You can perform operations on multiple objects that meet certain conditions using the `field_array` field:

```python
await client.get({
    'field_array': [
        { 'field': 'email', 'value': 'john@example.com' }
    ]
})
```

- **`field_array`** is an array of conditions `{ field, value }`.
- You can combine it with `one: True` to get only the first matching result.

---

## 🔔 Real-time Notifications

Receive automatic updates when an object changes:

```python
async def on_update(data):
    print('User updated!', data)

await client.notify('user:123', on_update)
```

To stop receiving notifications:

```python
await client.unnotify('user:123')
```

---

## 🕸️ Relations and Graphs

You can create relationships between objects (vertices):

```python
await client.set_vertex({
    'key': 'user:123',
    'vertex': 'friend:456',
    'relation': 'friend',
    'encryption_key': 'secret'
})
```

Traverse the graph with DFS:

```python
await client.dfs({ 'node': 'user:123', 'encryption_key': 'secret' })
```

Get all neighbors of an object:

```python
await client.get_vertex({
    'key': 'user:123',
    'encryption_key': 'secret',
    'relation': 'friends'
})
```

Delete a specific neighbor:

```python
await client.delete_vertex({
    'key': 'user:123',
    'vertex': 'user:512',
    'encryption_key': 'secret'
})
```

---

## 🔐 Encryption and Security

Easily encrypt and decrypt data:

```python
await client.encrypt({ 'key': 'user:123', 'encryption_key': 'secret' })
await client.decrypt({ 'key': 'user:123', 'encryption_key': 'secret' })
```

---

## 📦 Array Manipulation Methods

Below are the available methods to manipulate arrays in the Satori database using the Python client:

### 🔹 push
Adds a value to an existing array in an object.
```python
await client.push({ 'key': 'user:123', 'array': 'friends', 'value': 'user:456' })
```
- **key**: Object key.
- **array**: Name of the array.
- **value**: Value to add.

### 🔹 pop
Removes the last element from an array in an object.
```python
await client.pop({ 'key': 'user:123', 'array': 'friends' })
```
- **key**: Object key.
- **array**: Name of the array.

### 🔹 splice
Modifies an array in an object (for example, to cut or replace elements).
```python
await client.splice({ 'key': 'user:123', 'array': 'friends' })
```
- **key**: Object key.
- **array**: Name of the array.

### 🔹 remove
Removes a specific value from an array in an object.
```python
await client.remove({ 'key': 'user:123', 'array': 'friends', 'value': 'user:456' })
```
- **key**: Object key.
- **array**: Name of the array.
- **value**: Value to remove.


---


## 🤖 AI Methods
Satori has AI features integrated that boost developers productivity.
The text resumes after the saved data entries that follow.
-- ==== Sys2Proof/Machine/State.lean ====
section
/-! DEFINITION. The state of the block: every register, queue, buffer, counter, mode and pin the
specification gives the engine, as plain data, with the queue of waiting commands, and the state
after reset. INVENTORY.md, section State, lists each piece with its rule and reset value.

A register that has no behaviour beyond its access code lives in `Page.regs` at its page offset
(R467 to R472); its reset value is `resetReg` of Machine/Pages.lean. State with behaviour of its
own has a typed field here, and the register that shows it is a view computed on reading. -/

namespace Sys2Proof.Machine

/-! ### Pages (13_register_pages.md) -/

/-- A check or soft reset in progress on a page (STATUS.CHECKING, R475, R477, R479). -/
inductive Check where
  /-- ENABLE of the page (R477) -/
  | enable
  /-- SOFT_RESET (R471) -/
  | softReset
  /-- ARM of weave context `ctx` (R154) -/
  | ctxArm (ctx : Nat)
  /-- ARM of the route and multicast tables of an epoch (R321) -/
  | routeArm (epoch : Nat)
  /-- ARM of the receive table (R392) -/
  | redArm
  /-- ENABLE of an Eave session entry (R429) -/
  | session (entry : Nat)
  /-- COMMIT of a logical cluster (R491) -/
  | commit (lc : Nat)
  /-- MAP_EN of the core map (R493) -/
  | mapEn
  deriving DecidableEq, Repr

/-- The error classes of R599. -/
inductive ErrClass where
  | corrected | contained | gableFatal | engineFatal
  deriving DecidableEq, Repr

/-- A report due on a page (R600): made once for each time a classed FAULT_CAUSE bit went from 0 to 1. -/
structure Report where
  bit : Nat
  cls : ErrClass
  time : W
  detail : Nat := 0
  tint : Nat := 0
  patrol : Bool := false
  deriving DecidableEq, Repr

/-- The common page of R467 and the block's own registers by offset. -/
structure Page where
  /-- CTRL.ENABLE -/
  enable : Bool := false
  /-- CTRL.FREEZE -/
  freeze : Bool := false
  /-- STATUS.CHECKING: the check in progress -/
  check : Option Check := none
  /-- STATUS.REFUSED -/
  refused : Bool := false
  /-- REFUSAL -/
  refusal : W := 0#64
  /-- FAULT_CAUSE, the bits that stay set (R469) -/
  fault : W := 0#64
  /-- IRQ_MASK -/
  irqMask : W := 0#64
  /-- IRQ_STATUS -/
  irqStat : W := 0#64
  /-- SCRATCH -/
  scratch : W := 0#64
  /-- error reports due and not yet written (R600), oldest first -/
  reports : List Report := []
  /-- the block's own registers and counters, offset to value; unlisted reads as its reset value -/
  regs : SMap W := []
  deriving DecidableEq, Repr

/-! ### The core (03_core.md) -/

/-- A flag: state bit and count of sets while set (R115). -/
structure Flag where
  isSet : Bool := false
  count : Nat := 0
  deriving DecidableEq, Repr

/-- What a core does (R128). HALTED is a view: a running core under an engine halt, a STORE_ECC stop or
a save reads HALTED (R126, R172, R277). -/
inductive CoreRun where
  | resetting | stopped | running
  deriving DecidableEq, Repr

/-- STOP_CAUSE (R125). -/
inductive StopCause where
  | none | done | host | illegal | addrRange | opndRange | vflagMiss | eccLocal | eccAcc
  deriving DecidableEq, Repr

/-- One active LOOP level (R99): first body address, last body address, passes left after this one. -/
structure LoopLevel where
  start : Nat
  last : Nat
  remaining : Nat
  deriving DecidableEq, Repr

/-- What a RUNNING core waits for, issuing nothing (R119, R124, R136, R533). -/
inductive CoreWait where
  /-- nothing: the core issues -/
  | none
  /-- flag `f` set; `consume` for FWAITC and VFWAITC -/
  | flag (f : Nat) (consume : Bool)
  /-- input queue `q` (0 to 3) holding too few items, or output queue `q - 4` too full -/
  | queue (q : Nat)
  /-- a rise held until its bay is armed (R533) -/
  | rise
  deriving DecidableEq, Repr

/-- One error bit or more planted in a stored word (R114, R171, R240): `true` when uncorrectable. -/
abbrev EccMark := Bool

/-- A tensor instruction that takes operand B from an input queue (R137, R648): its word, the count K,
the core address of A and its bytes read at issue, the cycles that an operand A in the cluster store still delays the
first occupancy cycle (R141), the occupancy cycles it has spent, the bytes of the items removed. -/
structure TensorJob where
  queue : Nat
  word : BitVec 56
  zero : Bool
  k : Nat
  addr : Nat := 0
  a : List Byte
  lead : Nat := 0
  cyc : Nat := 0
  got : List Byte := []
  deriving DecidableEq, Repr

/-- An instruction that still takes items from an input queue (R136). -/
inductive QOp where
  /-- QRECV: queue, local address of the next item, items to come -/
  | recv (queue addr need : Nat)
  | tmul (job : TensorJob)
  deriving DecidableEq, Repr

/-- What an unfinished instruction of a core writes or still reads (R90): an s or a register, entries of the
accumulator file, bytes at a core address being written, bytes a multiplier instruction still reads. -/
inductive Lock where
  | s (r : Nat)
  | a (r : Nat)
  | acc (lo n : Nat)
  | mem (lo n : Nat)
  | src (lo n : Nat)
  deriving DecidableEq, Repr

/-- A lock and the cycles until it goes (R100, R107, R109, R111, R141). -/
structure Pend where
  lock : Lock
  left : Nat
  deriving DecidableEq, Repr

/-- An item: 64 bytes of payload and LAST (R130), and whether its queue entry has an uncorrectable error
(QUEUE_ECC, R165). -/
structure Item where
  data : BitVec 512 := 0#512
  last : Bool := false
  bad : Bool := false
  deriving DecidableEq, Repr
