/-- The block held on its own, elements then scale (R42, R49). -/
def blockEncode (fmt : Nat) (stoch : Bool) (rs : List Nat) (xs : List XNum) : List Byte × Status :=
  if fmt = 0xE then
    let (codes, course, out, st) := shingleEncode xs
    (natBytes 8 codes ++ [BitVec.ofNat 8 course, BitVec.ofNat 8 out], st)
  else
    let (cs, sc, st) := mxEncode fmt stoch rs xs
    (natBytes (4 * elemWidth fmt) (packElems (elemWidth fmt) cs) ++ [BitVec.ofNat 8 sc], st)

/-! ### Stochastic rounding generator (R63, R64) -/

/-- Draw `ctr` of the core with logical ID `l` under `seed`. -/
def srDraw (seed : W) (l : Nat) (ctr : W) : W :=
  let z := seed + BitVec.ofNat 64 l * 0x9E3779B97F4A7C15#64 + ctr * 0xD1B54A32D192ED03#64
  let z := (z ^^^ (z >>> 30)) * 0xBF58476D1CE4E5B9#64
  let z := (z ^^^ (z >>> 27)) * 0x94D049BB133111EB#64
  z ^^^ (z >>> 31)

/-- The random values of `n` draws from counter `ctr`, four of a draw. -/
def srValues (seed : W) (l : Nat) (ctr : W) (n : Nat) : List Nat :=
  (List.range n).flatMap fun i =>
    let z := srDraw seed l (ctr + BitVec.ofNat 64 i)
    [fld z 0 16, fld z 16 16, fld z 32 16, fld z 48 16]

/-! ### Valleys (R77 to R83) -/

/-- One term added to a valley; `inv` when the term is itself a product of zero and infinity (R81). -/
def Valley.addTerm (vl : Valley) (t : XNum) (inv : Bool) : Valley × Status :=
  match t with
  | .fin n m e => ({ vl with v := vl.v + BitVec.ofInt 640 (alignTo n m e (-298)) }, {})
  | .nan => ({ vl with special := .nan }, { invalid := inv })
  | .inf n =>
    match vl.special, n with
    | .none, false => ({ vl with special := .posInf }, {})
    | .none, true => ({ vl with special := .negInf }, {})
    | .posInf, false => (vl, {})
    | .negInf, true => (vl, {})
    | .nan, _ => (vl, {})
    | _, _ => ({ vl with special := .nan }, { invalid := true })

/-- The special state as a term. -/
def Special.num : Special → XNum
  | .none => XNum.zero
  | .posInf => .inf false
  | .negInf => .inf true
  | .nan => .nan

/-- Merge of valley `b` into `a` (R82). -/
def Valley.merge (a b : Valley) : Valley × Status :=
  let sum : Valley := { a with v := a.v + b.v }
  if b.special = .none then (sum, {}) else sum.addTerm b.special.num false

/-- FP32 readout (R83). -/
def Valley.toFp32 (vl : Valley) : W32 × Status :=
  match vl.special with
  | .none =>
    let i := vl.v.toInt
    let (r, o) := fpRound (.fin (decide (i < 0)) i.natAbs (-298))
    (r, { accOverflow := o })
  | sp => ((fpRound sp.num).1, {})

/-- The code of a special state in a raw valley image is given with R180. -/
def Special.code : Special → Nat
  | .none => 0 | .posInf => 1 | .negInf => 2 | .nan => 3

end Sys2Proof.Machine
end

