/-- The map of a CTU page. -/
def mapCtu : List RegSpec :=
  [⟨0x100, 1, 0x8, 0x7FFFFFFFF8000, 0x0, 0x0, 0x0, 0⟩,
   ⟨0x108, 1, 0x8, 0x3, 0x0, 0x0, 0x0, 0⟩,
   ⟨0x110, 1, 0x8, 0xFFFFFFFFFF0000, 0x0, 0x0, 0x0, 0⟩,
   ⟨0x118, 1, 0x8, 0x0, 0x0, 0x0, 0x0, 0⟩,
   ⟨0x120, 1, 0x8, 0x0, 0x0, 0x0, 0x0, 0⟩,
   ⟨0x128, 1, 0x8, 0x7FFFFFFE00000, 0x0, 0x0, 0x0, 0⟩,
   ⟨0x130, 1, 0x8, 0x0, 0x0, 0x0, 0x0, 0⟩,
   ⟨0x138, 1, 0x8, 0x0, 0x0, 0x0, 0x0, 0⟩,
   ⟨0x140, 1, 0x8, 0x0, 0x0, 0x0, 0x0, 0⟩,
   ⟨0xF00, 1, 0x8, 0x0, 0x0, 0x0, 0x0, 0⟩,
   ⟨0xF08, 1, 0x8, 0x0, 0x0, 0x0, 0x0, 0⟩,
   ⟨0xF10, 1, 0x8, 0x0, 0x0, 0x0, 0x0, 0⟩,
   ⟨0xF18, 1, 0x8, 0x0, 0x0, 0x0, 0x0, 0⟩,
   ⟨0xF20, 1, 0x8, 0x0, 0x0, 0x0, 0x0, 0⟩]

/-- The map of a EAVE page. -/
def mapEave : List RegSpec :=
  [⟨0x100, 1, 0x8, 0xFFFF00F7, 0x0, 0x0, 0x88B50010, 0⟩,
   ⟨0x108, 1, 0x8, 0xFFFFFFFFFFFF, 0x0, 0x0, 0x0, 0⟩,
   ⟨0x110, 1, 0x8, 0xFFFFFFFFFFFFFFFF, 0x0, 0x0, 0x0, 0⟩,
   ⟨0x118, 1, 0x8, 0xFFFFFFFFFFFFFFFF, 0x0, 0x0, 0x0, 0⟩,
   ⟨0x120, 1, 0x8, 0xFFFFFF3F, 0x0, 0x0, 0xC0B54000, 0⟩,
   ⟨0x128, 1, 0x8, 0x0, 0x0, 0x0, 0x0, 0⟩,
   ⟨0x130, 1, 0x8, 0x0, 0x0, 0x0, 0x0, 0⟩,
   ⟨0x138, 1, 0x8, 0xFFFFFFFFFFFFFFFF, 0x0, 0x0, 0x143280000A3E80, 0⟩,
   ⟨0x140, 1, 0x8, 0xFFFFFFFFFF, 0x0, 0x0, 0x100000C350, 0⟩,
   ⟨0x148, 1, 0x8, 0xFFFF00FF, 0x0, 0x0, 0x7D00010, 0⟩,
   ⟨0x150, 1, 0x8, 0xFFF, 0x0, 0x0, 0x0, 0⟩,
   ⟨0x158, 1, 0x8, 0xFFFFFFFFFFFFFFFF, 0x0, 0x0, 0x0, 0⟩,
   ⟨0x160, 1, 0x8, 0x0, 0x0, 0x0, 0x0, 0⟩,
   ⟨0x168, 1, 0x8, 0x0, 0x1, 0x0, 0x0, 0xFFFFFFFFFFFFFFFF⟩,
   ⟨0x170, 1, 0x8, 0x0, 0x0, 0x0, 0x0, 0⟩,
   ⟨0x178, 1, 0x8, 0x7F, 0x0, 0x0, 0x1, 0⟩,
   ⟨0x180, 1, 0x8, 0x0, 0x0, 0x0, 0x0, 0⟩,
   ⟨0x188, 1, 0x8, 0x0, 0x0, 0x0, 0x0, 0⟩,
   ⟨0x190, 1, 0x8, 0x0, 0x10000, 0x0, 0x0, 0⟩,
   ⟨0x198, 1, 0x8, 0x0, 0x0, 0x0, 0x0, 0⟩,
   ⟨0x1A0, 1, 0x8, 0xFFFFFFFFFF, 0x0, 0x0, 0xFF01000200, 0⟩,
   ⟨0x1A8, 1, 0x8, 0x0, 0x0, 0x0, 0x0, 0⟩,
   ⟨0xF00, 1, 0x8, 0x0, 0x0, 0x0, 0x0, 0⟩,
   ⟨0xF08, 1, 0x8, 0x0, 0x0, 0x0, 0x0, 0⟩,
   ⟨0xF10, 1, 0x8, 0x0, 0x0, 0x0, 0x0, 0⟩,
   ⟨0xF18, 1, 0x8, 0x0, 0x0, 0x0, 0x0, 0⟩,
   ⟨0xF20, 1, 0x8, 0x0, 0x0, 0x0, 0x0, 0⟩,
   ⟨0xF28, 1, 0x8, 0x0, 0x0, 0x0, 0x0, 0⟩,
   ⟨0xF30, 1, 0x8, 0x0, 0x0, 0x0, 0x0, 0⟩,
   ⟨0xF38, 1, 0x8, 0x0, 0x0, 0x0, 0x0, 0⟩,
   ⟨0xF40, 1, 0x8, 0x0, 0x0, 0x0, 0x0, 0⟩,
   ⟨0xF48, 1, 0x8, 0x0, 0x0, 0x0, 0x0, 0⟩,
   ⟨0xF50, 1, 0x8, 0x0, 0x0, 0x0, 0x0, 0⟩,
   ⟨0xF58, 1, 0x8, 0x0, 0x0, 0x0, 0x0, 0⟩,
   ⟨0xF60, 1, 0x8, 0x0, 0x0, 0x0, 0x0, 0⟩,
   ⟨0xF68, 1, 0x8, 0x0, 0x0, 0x0, 0x0, 0⟩,
   ⟨0xF70, 1, 0x8, 0x0, 0x0, 0x0, 0x0, 0⟩,
   ⟨0xF78, 1, 0x8, 0x0, 0x0, 0x0, 0x0, 0⟩,
   ⟨0xF80, 1, 0x8, 0x0, 0x0, 0x0, 0x0, 0⟩,
   ⟨0xF88, 1, 0x8, 0x0, 0x0, 0x0, 0x0, 0⟩,
   ⟨0xF90, 1, 0x8, 0x0, 0x0, 0x0, 0x0, 0⟩,
   ⟨0xF98, 1, 0x8, 0x0, 0x0, 0x0, 0x0, 0⟩]

/-- The map of a GABLE page. -/
def mapGable : List RegSpec :=
  [⟨0x300, 1, 0x8, 0x0, 0x0, 0x0, 0x0, 0⟩,
   ⟨0x308, 1, 0x8, 0xFFFFFFFF, 0x0, 0x0, 0x0, 0⟩,
   ⟨0x310, 1, 0x8, 0xFFFFFFFFFFFFFFFF, 0x0, 0x0, 0x0, 0⟩,
   ⟨0x318, 1, 0x8, 0x0, 0x0, 0x0, 0x0, 0⟩,
   ⟨0x320, 1, 0x8, 0x0, 0x0, 0x0, 0x0, 0⟩,
   ⟨0x328, 1, 0x8, 0x0, 0x0, 0x0, 0x0, 0⟩,
   ⟨0x330, 1, 0x8, 0x0, 0x0, 0x0, 0x0, 0⟩,
   ⟨0x338, 1, 0x8, 0x0, 0x0, 0x0, 0x0, 0⟩,
   ⟨0x340, 1, 0x8, 0x0, 0x0, 0x0, 0x0, 0⟩,
   ⟨0x348, 1, 0x8, 0x0, 0x0, 0x0, 0x0, 0⟩,
   ⟨0x350, 1, 0x8, 0x0, 0x0, 0x0, 0x0, 0⟩,
   ⟨0x358, 1, 0x8, 0x0, 0x0, 0x0, 0x0, 0⟩,
   ⟨0x360, 1, 0x8, 0x0, 0x0, 0x0, 0x0, 0⟩,
   ⟨0x368, 1, 0x8, 0x0, 0x0, 0x0, 0x0, 0⟩,
   ⟨0x370, 1, 0x8, 0x0, 0x0, 0x0, 0x0, 0⟩,
   ⟨0x400, 1, 0x8, 0xFF01, 0x0, 0x0, 0x0, 0⟩,
   ⟨0x408, 1, 0x8, 0x3FFF, 0x0, 0x0, 0x0, 0⟩,
   ⟨0x410, 1, 0x8, 0xFFFFFFFFFFFFFFFF, 0x0, 0x0, 0x0, 0⟩,
   ⟨0x418, 1, 0x8, 0x0, 0x7, 0x0, 0x0, 0⟩,
   ⟨0x420, 1, 0x8, 0xFFFF, 0x0, 0x0, 0x0, 0⟩,
   ⟨0x428, 1, 0x8, 0x0, 0x0, 0x0, 0x0, 0⟩,
   ⟨0x430, 1, 0x8, 0x0, 0x0, 0x0, 0x0, 0⟩,
   ⟨0x438, 1, 0x8, 0x0, 0x0, 0x0, 0x0, 0⟩,
   ⟨0x440, 1, 0x8, 0x0, 0x0, 0x0, 0x0, 0⟩,
   ⟨0x448, 1, 0x8, 0x0, 0x0, 0x0, 0x0, 0⟩,
   ⟨0x450, 1, 0x8, 0x0, 0x0, 0x0, 0x0, 0⟩,
   ⟨0x458, 1, 0x8, 0x0, 0x0, 0x0, 0x0, 0⟩,
   ⟨0x460, 1, 0x8, 0x0, 0x0, 0x0, 0x0, 0⟩,
   ⟨0x100, 6, 0x8, 0xFFFFFFFFFFFFFFFF, 0x0, 0x0, 0x0, 0⟩,
   ⟨0x130, 6, 0x8, 0xFFFFFFFFFFFFFFFF, 0x0, 0x0, 0x0, 0⟩,
   ⟨0x160, 1, 0x8, 0x7F3F1F, 0x0, 0x0, 0x400000, 0⟩,
   ⟨0x168, 1, 0x8, 0xFFFF, 0x0, 0x0, 0x0, 0⟩,
   ⟨0x170, 1, 0x8, 0x0, 0x0, 0x0, 0x0, 0⟩,
   ⟨0x178, 1, 0x8, 0x0, 0x4, 0x0, 0x0, 0⟩,
   ⟨0x180, 1, 0x8, 0x0, 0x0, 0x0, 0x0, 0⟩,
   ⟨0x188, 1, 0x8, 0x0, 0x0, 0x0, 0x0, 0⟩,
   ⟨0x190, 1, 0x8, 0xFFFFFFFFFFFFFFC0, 0x0, 0x0, 0x0, 0⟩,
   ⟨0x198, 1, 0x8, 0xF, 0x0, 0x0, 0x6, 0⟩,
   ⟨0x1A0, 1, 0x8, 0x0, 0x0, 0x0, 0x0, 0⟩,
   ⟨0x1A8, 1, 0x8, 0xFFFF, 0x0, 0x0, 0x0, 0⟩,
   ⟨0x1B0, 1, 0x8, 0xFFFFFFFFFFFFFC00, 0x0, 0x0, 0x0, 0⟩,
   ⟨0x1B8, 1, 0x8, 0xF, 0x0, 0x0, 0x4, 0⟩,
   ⟨0x1C0, 1, 0x8, 0x0, 0x0, 0x0, 0x0, 0⟩,
   ⟨0x1C8, 1, 0x8, 0xFFFF, 0x0, 0x0, 0x0, 0⟩,
   ⟨0x1D0, 1, 0x8, 0x0, 0x8, 0x0, 0x0, 0⟩,
   ⟨0xF00, 1, 0x8, 0x0, 0x0, 0x0, 0x0, 0⟩,
   ⟨0xF08, 1, 0x8, 0x0, 0x0, 0x0, 0x0, 0⟩,
   ⟨0xF10, 1, 0x8, 0x0, 0x0, 0x0, 0x0, 0⟩,
   ⟨0xF18, 1, 0x8, 0x0, 0x0, 0x0, 0x0, 0⟩]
By example you can train an embedding model with your data and use it wherever you want to. 
You can train your embedding model manually whenever you want to but Satori will automatically fine-tune your model with any new updates and use this updated model for all emebedding operations.

### 🔹 train
Train an embedding model with your data. The model will be at the root of your db in the `satori_semantic_model` folder
```python
await client.train();
```

### 🔹 ann
Perform an Aproximate Nearest Neighbors search
```python
await client.ann({'key' : 'user:123', 'top_k' : '5'});
```
- **key**: Source object key.
- **top_k**: Number of nearest neighbors to return

### 🔹 query
Make querys in natural language
```python
await client.query({'query' : 'Insert the value 5 into the grades array of user:123', 'backend' : 'openai:gpt-4o-mini'|);
```
- **query**: Your query in natural language.
- **ref**: The LLM backend. Must be `openai:model-name` or `ollama:model-name`, if not specified `openai:gpt-4o-mini` will be used as default. If you're using OpenAI as your backend you must specify the `OPENAI_API_KEY` env variable.

### 🔹 ask
Ask question about your data in natural language
```python
await client.ask{'question' : 'How many user over 25 years old do we have. Just return the number.', 'backend' : 'openai:gpt-4o-mini'});
```
- **question**: Your question in natural language.
- **ref**: The LLM backend. Must be `openai:model-name` or `ollama:model-name`, if not specified `openai:gpt-4o-mini` will be used as default. If you're using OpenAI as your backend you must specify the `OPENAI_API_KEY` env variable.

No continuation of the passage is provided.